Saved data entries:
——

-- ==== Sys2Proof/Laws/State.lean ====
section
/-! SUPPORT. Reading a field after an update: one lemma per field per update, true by rfl. -/

namespace Sys2Proof.Laws

open Sys2Proof.Machine

@[simp] theorem start_withStart (s : State) (x : StartUnit) : (s.withStart x).start = x := rfl
@[simp] theorem image_withStart (s : State) (x : StartUnit) : (s.withStart x).image = s.image := rfl
@[simp] theorem time_withStart (s : State) (x : StartUnit) : (s.withStart x).time = s.time := rfl
@[simp] theorem line_withStart (s : State) (x : StartUnit) : (s.withStart x).line = s.line := rfl
@[simp] theorem plan_withStart (s : State) (x : StartUnit) : (s.withStart x).plan = s.plan := rfl
@[simp] theorem bells_withStart (s : State) (x : StartUnit) : (s.withStart x).bells = s.bells := rfl
@[simp] theorem clocks_withStart (s : State) (x : StartUnit) : (s.withStart x).clocks = s.clocks := rfl
@[simp] theorem arb_withStart (s : State) (x : StartUnit) : (s.withStart x).arb = s.arb := rfl
@[simp] theorem synth_withStart (s : State) (x : StartUnit) : (s.withStart x).synth = s.synth := rfl
@[simp] theorem ann_withStart (s : State) (x : StartUnit) : (s.withStart x).ann = s.ann := rfl
@[simp] theorem drill_withStart (s : State) (x : StartUnit) : (s.withStart x).drill = s.drill := rfl
@[simp] theorem faults_withStart (s : State) (x : StartUnit) : (s.withStart x).faults = s.faults := rfl
@[simp] theorem port_withStart (s : State) (x : StartUnit) : (s.withStart x).port = s.port := rfl
@[simp] theorem store_withStart (s : State) (x : StartUnit) : (s.withStart x).store = s.store := rfl
@[simp] theorem mem_withStart (s : State) (x : StartUnit) : (s.withStart x).mem = s.mem := rfl
@[simp] theorem pins_withStart (s : State) (x : StartUnit) : (s.withStart x).pins = s.pins := rfl
@[simp] theorem fresh_withStart (s : State) (x : StartUnit) : (s.withStart x).fresh = s.fresh := rfl
@[simp] theorem pending_withStart (s : State) (x : StartUnit) : (s.withStart x).pending = s.pending := rfl

@[simp] theorem start_withImage (s : State) (x : Image) : (s.withImage x).start = s.start := rfl
@[simp] theorem image_withImage (s : State) (x : Image) : (s.withImage x).image = x := rfl
@[simp] theorem time_withImage (s : State) (x : Image) : (s.withImage x).time = s.time := rfl
@[simp] theorem line_withImage (s : State) (x : Image) : (s.withImage x).line = s.line := rfl
@[simp] theorem plan_withImage (s : State) (x : Image) : (s.withImage x).plan = s.plan := rfl
@[simp] theorem bells_withImage (s : State) (x : Image) : (s.withImage x).bells = s.bells := rfl
@[simp] theorem clocks_withImage (s : State) (x : Image) : (s.withImage x).clocks = s.clocks := rfl
@[simp] theorem arb_withImage (s : State) (x : Image) : (s.withImage x).arb = s.arb := rfl
@[simp] theorem synth_withImage (s : State) (x : Image) : (s.withImage x).synth = s.synth := rfl
@[simp] theorem ann_withImage (s : State) (x : Image) : (s.withImage x).ann = s.ann := rfl
@[simp] theorem drill_withImage (s : State) (x : Image) : (s.withImage x).drill = s.drill := rfl
@[simp] theorem faults_withImage (s : State) (x : Image) : (s.withImage x).faults = s.faults := rfl
@[simp] theorem port_withImage (s : State) (x : Image) : (s.withImage x).port = s.port := rfl
@[simp] theorem store_withImage (s : State) (x : Image) : (s.withImage x).store = s.store := rfl
@[simp] theorem mem_withImage (s : State) (x : Image) : (s.withImage x).mem = s.mem := rfl
@[simp] theorem pins_withImage (s : State) (x : Image) : (s.withImage x).pins = s.pins := rfl
@[simp] theorem fresh_withImage (s : State) (x : Image) : (s.withImage x).fresh = s.fresh := rfl
@[simp] theorem pending_withImage (s : State) (x : Image) : (s.withImage x).pending = s.pending := rfl

@[simp] theorem start_withTime (s : State) (x : TimeUnit) : (s.withTime x).start = s.start := rfl
@[simp] theorem image_withTime (s : State) (x : TimeUnit) : (s.withTime x).image = s.image := rfl
@[simp] theorem time_withTime (s : State) (x : TimeUnit) : (s.withTime x).time = x := rfl
@[simp] theorem line_withTime (s : State) (x : TimeUnit) : (s.withTime x).line = s.line := rfl
@[simp] theorem plan_withTime (s : State) (x : TimeUnit) : (s.withTime x).plan = s.plan := rfl
@[simp] theorem bells_withTime (s : State) (x : TimeUnit) : (s.withTime x).bells = s.bells := rfl
@[simp] theorem clocks_withTime (s : State) (x : TimeUnit) : (s.withTime x).clocks = s.clocks := rfl
@[simp] theorem arb_withTime (s : State) (x : TimeUnit) : (s.withTime x).arb = s.arb := rfl
@[simp] theorem synth_withTime (s : State) (x : TimeUnit) : (s.withTime x).synth = s.synth := rfl
@[simp] theorem ann_withTime (s : State) (x : TimeUnit) : (s.withTime x).ann = s.ann := rfl
@[simp] theorem drill_withTime (s : State) (x : TimeUnit) : (s.withTime x).drill = s.drill := rfl
@[simp] theorem faults_withTime (s : State) (x : TimeUnit) : (s.withTime x).faults = s.faults := rfl
@[simp] theorem port_withTime (s : State) (x : TimeUnit) : (s.withTime x).port = s.port := rfl
@[simp] theorem store_withTime (s : State) (x : TimeUnit) : (s.withTime x).store = s.store := rfl
@[simp] theorem mem_withTime (s : State) (x : TimeUnit) : (s.withTime x).mem = s.mem := rfl
@[simp] theorem pins_withTime (s : State) (x : TimeUnit) : (s.withTime x).pins = s.pins := rfl
@[simp] theorem fresh_withTime (s : State) (x : TimeUnit) : (s.withTime x).fresh = s.fresh := rfl
@[simp] theorem pending_withTime (s : State) (x : TimeUnit) : (s.withTime x).pending = s.pending := rfl

@[simp] theorem start_withLine (s : State) (x : LineUnit) : (s.withLine x).start = s.start := rfl
@[simp] theorem image_withLine (s : State) (x : LineUnit) : (s.withLine x).image = s.image := rfl
@[simp] theorem time_withLine (s : State) (x : LineUnit) : (s.withLine x).time = s.time := rfl
@[simp] theorem line_withLine (s : State) (x : LineUnit) : (s.withLine x).line = x := rfl
@[simp] theorem plan_withLine (s : State) (x : LineUnit) : (s.withLine x).plan = s.plan := rfl
@[simp] theorem bells_withLine (s : State) (x : LineUnit) : (s.withLine x).bells = s.bells := rfl
@[simp] theorem clocks_withLine (s : State) (x : LineUnit) : (s.withLine x).clocks = s.clocks := rfl
@[simp] theorem arb_withLine (s : State) (x : LineUnit) : (s.withLine x).arb = s.arb := rfl
@[simp] theorem synth_withLine (s : State) (x : LineUnit) : (s.withLine x).synth = s.synth := rfl
@[simp] theorem ann_withLine (s : State) (x : LineUnit) : (s.withLine x).ann = s.ann := rfl
@[simp] theorem drill_withLine (s : State) (x : LineUnit) : (s.withLine x).drill = s.drill := rfl
@[simp] theorem faults_withLine (s : State) (x : LineUnit) : (s.withLine x).faults = s.faults := rfl
@[simp] theorem port_withLine (s : State) (x : LineUnit) : (s.withLine x).port = s.port := rfl
@[simp] theorem store_withLine (s : State) (x : LineUnit) : (s.withLine x).store = s.store := rfl
@[simp] theorem mem_withLine (s : State) (x : LineUnit) : (s.withLine x).mem = s.mem := rfl
@[simp] theorem pins_withLine (s : State) (x : LineUnit) : (s.withLine x).pins = s.pins := rfl
@[simp] theorem fresh_withLine (s : State) (x : LineUnit) : (s.withLine x).fresh = s.fresh := rfl
@[simp] theorem pending_withLine (s : State) (x : LineUnit) : (s.withLine x).pending = s.pending := rfl

@[simp] theorem start_withPlan (s : State) (x : PlanUnit) : (s.withPlan x).start = s.start := rfl
@[simp] theorem image_withPlan (s : State) (x : PlanUnit) : (s.withPlan x).image = s.image := rfl
@[simp] theorem time_withPlan (s : State) (x : PlanUnit) : (s.withPlan x).time = s.time := rfl
@[simp] theorem line_withPlan (s : State) (x : PlanUnit) : (s.withPlan x).line = s.line := rfl
@[simp] theorem plan_withPlan (s : State) (x : PlanUnit) : (s.withPlan x).plan = x := rfl
@[simp] theorem bells_withPlan (s : State) (x : PlanUnit) : (s.withPlan x).bells = s.bells := rfl
@[simp] theorem clocks_withPlan (s : State) (x : PlanUnit) : (s.withPlan x).clocks = s.clocks := rfl
@[simp] theorem arb_withPlan (s : State) (x : PlanUnit) : (s.withPlan x).arb = s.arb := rfl
@[simp] theorem synth_withPlan (s : State) (x : PlanUnit) : (s.withPlan x).synth = s.synth := rfl
@[simp] theorem ann_withPlan (s : State) (x : PlanUnit) : (s.withPlan x).ann = s.ann := rfl
@[simp] theorem drill_withPlan (s : State) (x : PlanUnit) : (s.withPlan x).drill = s.drill := rfl
@[simp] theorem faults_withPlan (s : State) (x : PlanUnit) : (s.withPlan x).faults = s.faults := rfl
@[simp] theorem port_withPlan (s : State) (x : PlanUnit) : (s.withPlan x).port = s.port := rfl
@[simp] theorem store_withPlan (s : State) (x : PlanUnit) : (s.withPlan x).store = s.store := rfl
@[simp] theorem mem_withPlan (s : State) (x : PlanUnit) : (s.withPlan x).mem = s.mem := rfl
@[simp] theorem pins_withPlan (s : State) (x : PlanUnit) : (s.withPlan x).pins = s.pins := rfl
@[simp] theorem fresh_withPlan (s : State) (x : PlanUnit) : (s.withPlan x).fresh = s.fresh := rfl
@[simp] theorem pending_withPlan (s : State) (x : PlanUnit) : (s.withPlan x).pending = s.pending := rfl

@[simp] theorem start_withBells (s : State) (x : BellUnit) : (s.withBells x).start = s.start := rfl
@[simp] theorem image_withBells (s : State) (x : BellUnit) : (s.withBells x).image = s.image := rfl
@[simp] theorem time_withBells (s : State) (x : BellUnit) : (s.withBells x).time = s.time := rfl
@[simp] theorem line_withBells (s : State) (x : BellUnit) : (s.withBells x).line = s.line := rfl
@[simp] theorem plan_withBells (s : State) (x : BellUnit) : (s.withBells x).plan = s.plan := rfl
@[simp] theorem bells_withBells (s : State) (x : BellUnit) : (s.withBells x).bells = x := rfl
@[simp] theorem clocks_withBells (s : State) (x : BellUnit) : (s.withBells x).clocks = s.clocks := rfl
@[simp] theorem arb_withBells (s : State) (x : BellUnit) : (s.withBells x).arb = s.arb := rfl
@[simp] theorem synth_withBells (s : State) (x : BellUnit) : (s.withBells x).synth = s.synth := rfl
@[simp] theorem ann_withBells (s : State) (x : BellUnit) : (s.withBells x).ann = s.ann := rfl
@[simp] theorem drill_withBells (s : State) (x : BellUnit) : (s.withBells x).drill = s.drill := rfl
@[simp] theorem faults_withBells (s : State) (x : BellUnit) : (s.withBells x).faults = s.faults := rfl
@[simp] theorem port_withBells (s : State) (x : BellUnit) : (s.withBells x).port = s.port := rfl
@[simp] theorem store_withBells (s : State) (x : BellUnit) : (s.withBells x).store = s.store := rfl
@[simp] theorem mem_withBells (s : State) (x : BellUnit) : (s.withBells x).mem = s.mem := rfl
@[simp] theorem pins_withBells (s : State) (x : BellUnit) : (s.withBells x).pins = s.pins := rfl
@[simp] theorem fresh_withBells (s : State) (x : BellUnit) : (s.withBells x).fresh = s.fresh := rfl
@[simp] theorem pending_withBells (s : State) (x : BellUnit) : (s.withBells x).pending = s.pending := rfl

——

**Work task**
Copy out all lines above holding "drill".

**Answer area**
@[simp] theorem drill_withStart (s : State) (x : StartUnit) : (s.withStart x).drill = s.drill := rfl
@[simp] theorem drill_withImage (s : State) (x : Image) : (s.withImage x).drill = s.drill := rfl
@[simp] theorem drill_withTime (s : State) (x : TimeUnit) : (s.withTime x).drill = s.drill := rfl
@[simp] theorem drill_withLine (s : State) (x : LineUnit) : (s.withLine x).drill = s.drill := rfl
@[simp] theorem drill_withPlan (s : State) (x : PlanUnit) : (s.withPlan x).drill = s.drill := rfl
@[simp] theorem drill_withBells (s : State) (x : BellUnit) : (s.withBells x).drill = s.drill := rfl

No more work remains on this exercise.